During use, as is often the case, GitlabCI is quite mutated. And at that moment, when he already had little to do with the original, we just rewrote everything from scratch. This is how the first version of Vexor appeared, which was used only within the team.
')
At Evrone, several projects are being developed in parallel. Some of them are very large, and you need to run a lot of tests with each commit. So, under the workers constantly need to keep a lot of servers ready. And accordingly, pay for them in full.
But if you think about it, you understand:
- At night and on weekends, workers for tests are not needed at all.
- If the team is large and the process is designed in such a way that many commits are being done at the same time, then parallel workers are needed very, very much. For example, if weekly iterations are used, then usually at the end of the iteration several features are released and at the same time 5-20 pull-requests are made, each of which is accompanied by a test run. There is a situation in which you need, for example, 20+ workers.

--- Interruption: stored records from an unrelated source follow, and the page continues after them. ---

-- ==== Sys2Proof/Laws/CalmBelion.lean ====
section
/-! SUPPORT. `Calm` through every operation and meaning: the Belion instructions that reach no window. -/

set_option linter.unusedVariables false

namespace Sys2Proof.Machine

variable {rl : Bool}

theorem State.setData_calm (s : State) (e : Nat) (a : Nat) (b : Bytes) :
    Calm rl s.view (State.setData s e a b).view := by
  unfold State.setData
  (try dsimp only) <;> intros <;> with_reducible
      (repeat' first
          | exact .refl _ | assumption | apply calmBack | dsimp only [viewMk] | apply calmIte | rfl | intro _ | split)

theorem State.stopHooks_calm (s : State) :
    Calm rl s.view (State.stopHooks s).view := by
  unfold State.stopHooks
  (try dsimp only) <;> intros <;> with_reducible
      (repeat' first
          | exact .refl _ | assumption | apply calmBack | dsimp only [viewMk] | refine (State.setEngine_calm _ _ _).to ?_
          | apply calmIte | rfl | intro _ | split)

theorem State.abortK_calm (s : State) :
    Calm rl s.view (State.abortK s).view := by
  unfold State.abortK
  (try dsimp only) <;> intros <;> with_reducible
      (repeat' first
          | exact .refl _ | assumption | apply calmBack | dsimp only [viewMk] | refine (State.complete_calm _ _ _ _).to ?_
          | refine (State.endSelfRecord_calm _ _ _ _ _).to ?_ | refine (State.record_calm _ _ _ _ _ _ _).to ?_
          | refine (State.stage_calm _ _ _ _ _ _ _).to ?_ | apply calmIte | apply calmFold | apply calmFold1 | rfl | intro _
          | split)

theorem State.supervisorStopped_calm (s : State) :
    Calm rl s.view (State.supervisorStopped s).view := by
  unfold State.supervisorStopped
  (try dsimp only) <;> intros <;> with_reducible
      (repeat' first
          | exact .refl _ | assumption | apply calmBack | dsimp only [viewMk] | refine (State.abortK_calm _).to ?_
          | refine (State.regrade_calm _).to ?_ | refine (State.stopHooks_calm _).to ?_ | apply calmIte | rfl | intro _ | split)

theorem State.engineFault_calm (s : State) (e : Nat) (cause : Nat) (at_ : Nat) (word : Word) :
    Calm rl s.view (State.engineFault s e cause at_ word).view := by
  unfold State.engineFault
  (try dsimp only) <;> intros <;> with_reducible
      (repeat' first
          | exact .refl _ | assumption | apply calmBack | dsimp only [viewMk] | refine (State.abandonHook_calm _).to ?_
          | refine (State.bump_calm _ _).to ?_ | refine (State.failChannel_calm _ _).to ?_
          | refine (State.record_calm _ _ _ _ _ _ _).to ?_ | refine (State.setEngine_calm _ _ _).to ?_
          | refine (State.supervisorStopped_calm _).to ?_ | apply calmIte | apply calmIte1 | rfl | intro _ | split)

theorem State.setPc_calm (s : State) (e : Nat) (pc : Nat) :
    Calm rl s.view (State.setPc s e pc).view := by
  unfold State.setPc
  (try dsimp only) <;> intros <;> with_reducible
      (repeat' first
          | exact .refl _ | assumption | apply calmBack | dsimp only [viewMk] | refine (State.setEngine_calm _ _ _).to ?_
          | apply calmIte | rfl | intro _ | split)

Obviously, workers need to be lifted and removed automatically, focusing on current requests.
The first version of autoscaling was written in a couple of hours based on Amazon EC2. The implementation was very naive, but even with it, we immediately dropped the checks for the use of servers. CI began to work much more stable, because we excluded the situation when a sudden influx of tests led to a shortage of workers. Then the integration with the cloud was redone several times.
Now in a cloud the pool of servers keeps. This is managed by a separate application to which the workers are connected. The application monitors their status: live / fell / failed to start / no work. The application automatically changes the size of this pool, depending on the current state of the workers, the size of the task queue and the approximate estimate of the time spent on their execution.
Initially, we used Amazon EC2 as a cloud. But on Amazon, the disks that connect to the servers are not physically located on the host, but in a separate storage that is connected over the network. When disks are used extensively (and the test run speed is very dependent on the speed of the disks), the speed will rest on the bandwidth of the channel to the storage and the allocated bandwidth. Amazon solves this problem only for some money, which did not want to be paid at all. Considered other options: Rackspace, DigitalOcean, Azure and GCE. Comparing them, we stopped at Rackcspace.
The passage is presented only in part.